During the first Trump administration, Shaw commented on various forms of legal jeopardy faced by the then-President: legal challenges to president's substantive policy initiatives (e.g., DACA, the Muslim travel ban, and environmental policy changes); investigations into members of the cabinet and White House staff; and Trump's personal legal exposure, in a podcast interview. She also wrote about the dangers of Trump's political speech leading up to the 2020 election, and about the causes of the January 6th riots.

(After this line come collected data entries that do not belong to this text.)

-- ==== Sys2Proof/Machine/Bobbin.lean ====
section
/-! DEFINITION. Sys2Proof/Machine/Bobbin.lean: the performance of engine commands: Bobbin (R241-R245) and remote copies (R397-R399). -/

namespace Sys2Proof.Machine

/-! ## Commands of a core (R243-R245, R386) -/

/-- The first command with a ticket for which a condition holds; a command of a saved hart may bear the ticket of one of the
hart that has followed it on its core (R105, R243). -/
def findCmd (l : List EngCmd) (ticket : Nat) (p : EngCmd → Bool) : Option EngCmd :=
  l.find? (fun k => decide (k.ticket.toNat = ticket) && p k)

/-- Two entries stand for one command: they bear its ticket and the hart that issued it. -/
def EngCmd.same (a b : EngCmd) : Bool := a.ticket == b.ticket && a.team == b.team && a.hartid == b.hartid

/-- A list with a command replaced. -/
def putCmd (l : List EngCmd) (k : EngCmd) : List EngCmd := l.map (fun x => if x.same k then k else x)

/-- A list without a command. -/
def dropCmd (l : List EngCmd) (k : EngCmd) : List EngCmd := l.filter (fun x => !x.same k)

/-- Every command of a list before a command has started: commands start in issue order (R244). -/
def mayStart (l : List EngCmd) (k : EngCmd) : Bool := (l.takeWhile (fun x => !x.same k)).all (·.started)

/-- A Bobbin command of a core that has not ended and whose operation is `op`, unless engines are parked or the logic rails are
down (R386); it goes on while its hart is saved (R105, R244). -/
def State.bobCmd (s : State) (c : CoreId) (ticket op : Nat) : Option EngCmd :=
  if s.asleep || s.power.engPark then none
  else findCmd (s.getCore c).bobbin ticket (fun x => !x.ended && bOp x.desc == op)

/-- A command of a core's Bobbin engine replaced. -/
def State.setBobbin (s : State) (c : CoreId) (k : EngCmd) : State :=
  let x := s.getCore c
  s.setCore c { x with bobbin := putCmd x.bobbin k }

/-- Where a part of a command stands: performed, failed with a status at an address (R245), or waiting. -/
inductive BobRes
  | ok (s : State)
  | bad (s : State) (status : Nat) (a : Word)
  | stall

/-- Resolves an address for a command: through the translations of its core, in the context and with the windows of its
hart, behind the lines that commands started before it own (R215, R244, R315). -/
def State.cmdResolve (s : State) (c : CoreId) (k : EngCmd) (phys : Bool) (acc : Access) (a : Word) (align : Nat) :
    Resolved :=
  if phys then
    if a.toNat % align ≠ 0 then .fail .misalign s
    else if physOk s a.toNat then (Resolved.ok (.phys a.toNat) s).behind (some k.stamp) align
    else .fail .perm s
  else (resolveWith s (some k.stamp) c k.ctx (s.cmdWindow c k) (!k.super) acc a align).behind (some k.stamp) align

/-- Reads bytes for an engine command (R244, R245, R350). -/
def bobRead (s : State) (c : CoreId) (k : EngCmd) (phys : Bool) (a : Word) (n align : Nat)
    (f : State → List Byte → BobRes) : BobRes :=
  match s.cmdResolve c k phys .read a align with
  | .fail e s' => .bad s' (faultCode e).toNat a
  | .stall _ => .stall
  | .ok p s' =>
    if s'.poisonedAt p n then .bad s' 5 a else f (s'.touchVec p) (s'.loadAt p n)

/-- Writes bytes for an engine command (R244, R245). -/
def bobWrite (s : State) (c : CoreId) (k : EngCmd) (phys : Bool) (a : Word) (bs : List Byte) (align : Nat) : BobRes :=
  match s.cmdResolve c k phys .write a align with
  | .fail e s' => .bad s' (faultCode e).toNat a
  | .stall _ => .stall
  | .ok p s' => .ok ((s'.touchVec p).storeAt none p bs)

/-- The pieces of a range of addresses that lie in one page of 64 KiB: offset in the range and length. -/
def pagePieces (a : Word) (n : Nat) : List (Nat × Nat) :=
  if n = 0 then []
  else
    let lead := a.toNat % 0x1_0000
    (List.range ((lead + n - 1) / 0x1_0000 + 1)).map (fun i =>
      let lo := 0x1_0000 * i - lead
      (lo, min n (0x1_0000 * (i + 1) - lead) - lo))

/-- A command takes exclusive ownership of its destination lines: no L1 keeps a copy of one (R244, R291, R315). -/
def State.takeLines (s : State) (c : CoreId) (k : EngCmd) (phys : Bool) (r : Word × Nat) : State :=
  (pagePieces r.1 r.2).foldl (fun s x =>
    match s.cmdPlace c k phys (r.1 + word x.1) with
    | some (.phys q) => s.recall none (linesOf q x.2)
    | _ => s) s

/-- A command starts: it is the next one of the package to start, and takes its lines (R244, R315). -/
def EngCmd.start (k : EngCmd) (s : State) : EngCmd := { k with started := true, stamp := s.starts }

/-- How a run over units of a command goes: it ends with a status at an address, or stops with so much complete. -/
inductive BobEnd
  | ended (s : State) (status done : Nat) (a : Word)
  | paused (s : State) (done : Nat)

/-- Performs units of a command in ascending order; a unit that fails ends it, one that waits stops it (R244). Each unit comes
with the count that is complete before it; `next` is the count after the last. -/
def bobLoop (f : Nat → State → BobRes) (next : Nat) : List (Nat × Nat) → State → BobEnd
  | [], s => .paused s next
  | (u, done) :: us, s =>
    match f u s with
    | .ok s' => bobLoop f next us s'
    | .bad s' st a => .ended s' st done a
    | .stall => .paused s done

Shaw has co-hosted the podcast Strict Scrutiny, along with fellow legal academics Leah Litman and Melissa Murray, since 2019. The podcast analyzes and critiques recent Supreme Court cases, providing historical context and political commentary on the likely impacts of the Court's decisions. In 2022, the podcast joined the Crooked Media network.

==Scholarship==
Shaw is a prolific legal scholar and her work has appeared in law journals such as the Cornell Law Review, Columbia Law Review, Michigan Law Review, Georgetown Law Journal, Texas Law Review, and Northwestern University Law Review.

In a 2022 article, Shaw criticized the United States Electoral College for its distorting effects on democracy, laid out possible reforms, and argued for its abolition. In other commentary, Shaw has argued that the January 6 riots would not have taken place in the absence of the Electoral College.

Shaw has also written about gender and reproductive rights. She recently co-edited a book about judicial decisions on reproductive rights, including cases related to pregnancy, abortion and forced sterilization. Among other subjects, she has also written about felony disenfranchisement in Florida and campaign finance disclosure.

==Personal life==
Shaw met Chris Hayes, now a television host at MS NOW, when they were both undergraduates at Brown University. They married in 2007. Shaw and Hayes lived in Washington, D.C., before moving to New York City, where All In with Chris Hayes is produced. They have three children.

Her father is veteran Chicago reporter Andy Shaw, who also worked for ABC News.